» **Activity**
The response should be an exact repetition of all the entries.
Record extracts START
/-- A read of n bytes by an agent (R215). -/
def loadAt (s : State) (ag : Agent) (va n ty : Nat) (keep : Bool) : State × LRes :=
  match resolve s ag Acc.read va n with
  | (s, .error e) => (s, .ev e)
  | (s, .ok ps) =>
    if ps.any Piece.absent then (s, .absent)
    else match gather s ag ty keep 0 ps with
    | (s, none) => (s, .pressure)
    | (s, some (bs, [])) => (s, .bytes bs)
    | (s, some (bs, f :: fs)) => (s, .far bs (f :: fs))

/-- What a store does; `far` gives the stretches to be written at peers, the rest being done. -/
inductive SRes where
  | done
  | absent
  | far (fs : List Far)
  | ev (e : Ev)
  | pressure
  deriving DecidableEq, Repr

/-- The remote stretches of an access. -/
def farPieces : Nat → List Piece → List Far
  | _, [] => []
  | pos, p :: r =>
    (if p.remote then [Far.mk pos p.len (remoteWin p.pa) (remoteOff p.pa)] else []) ++ farPieces (pos + p.len) r

/-- A write of bytes by an agent (R215). DESIGN CHOICE, unsafe (log 26). -/
def storeTo (s : State) (ag : Agent) (va ty : Nat) (keep precise : Bool) (bs : List Byte) : State × SRes :=
  match resolve s ag Acc.write va bs.length with
  | (s, .error e) => (s, .ev e)
  | (s, .ok ps) =>
    if ps.any Piece.absent then (s, .absent)
    else if !ag.force && ag.blk.any (fun b => !provFits s b ps) then (s, .pressure)
    else
      match writePieces s ag ty keep precise ps bs with
      | (s, .done) =>
        match (if ag.blk.isSome then [] else farPieces 0 ps) with
        | [] => (s, .done)
        | f :: fs => (s, .far (f :: fs))
      | (s, .ev e) => (s, .ev e)

/-- A read the device makes that takes no part in the program's own accesses. -/
def peek (s : State) (ag : Agent) (va n : Nat) : Option (List Byte) :=
  match loadAt s ag va n 3 false with
  | (_, .bytes bs) => some bs
  | (_, .absent) | (_, .far _ _) | (_, .ev _) | (_, .pressure) => none

end Sys2Proof.Machine
end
Record extracts END
» **Problem solution**
/-- A read of n bytes by an agent (R215). -/
def loadAt (s : State) (ag : Agent) (va n ty : Nat) (keep : Bool) : State × LRes :=
  match resolve s ag Acc.read va n with
  | (s, .error e) => (s, .ev e)
  | (s, .ok ps) =>
    if ps.any Piece.absent then (s, .absent)
    else match gather s ag ty keep 0 ps with
    | (s, none) => (s, .pressure)
    | (s, some (bs, [])) => (s, .bytes bs)
    | (s, some (bs, f :: fs)) => (s, .far bs (f :: fs))

/-- What a store does; `far` gives the stretches to be written at peers, the rest being done. -/
inductive SRes where
  | done
  | absent
  | far (fs : List Far)
  | ev (e : Ev)
  | pressure
  deriving DecidableEq, Repr

/-- The remote stretches of an access. -/
def farPieces : Nat → List Piece → List Far
  | _, [] => []
  | pos, p :: r =>
    (if p.remote then [Far.mk pos p.len (remoteWin p.pa) (remoteOff p.pa)] else []) ++ farPieces (pos + p.len) r

/-- A write of bytes by an agent (R215). DESIGN CHOICE, unsafe (log 26). -/
def storeTo (s : State) (ag : Agent) (va ty : Nat) (keep precise : Bool) (bs : List Byte) : State × SRes :=
  match resolve s ag Acc.write va bs.length with
  | (s, .error e) => (s, .ev e)
  | (s, .ok ps) =>
    if ps.any Piece.absent then (s, .absent)
    else if !ag.force && ag.blk.any (fun b => !provFits s b ps) then (s, .pressure)
    else
      match writePieces s ag ty keep precise ps bs with
      | (s, .done) =>
        match (if ag.blk.isSome then [] else farPieces 0 ps) with
        | [] => (s, .done)
        | f :: fs => (s, .far (f :: fs))
      | (s, .ev e) => (s, .ev e)

/-- A read the device makes that takes no part in the program's own accesses. -/
def peek (s : State) (ag : Agent) (va n : Nat) : Option (List Byte) :=
  match loadAt s ag va n 3 false with
  | (_, .bytes bs) => some bs
  | (_, .absent) | (_, .far _ _) | (_, .ev _) | (_, .pressure) => none

end Sys2Proof.Machine
end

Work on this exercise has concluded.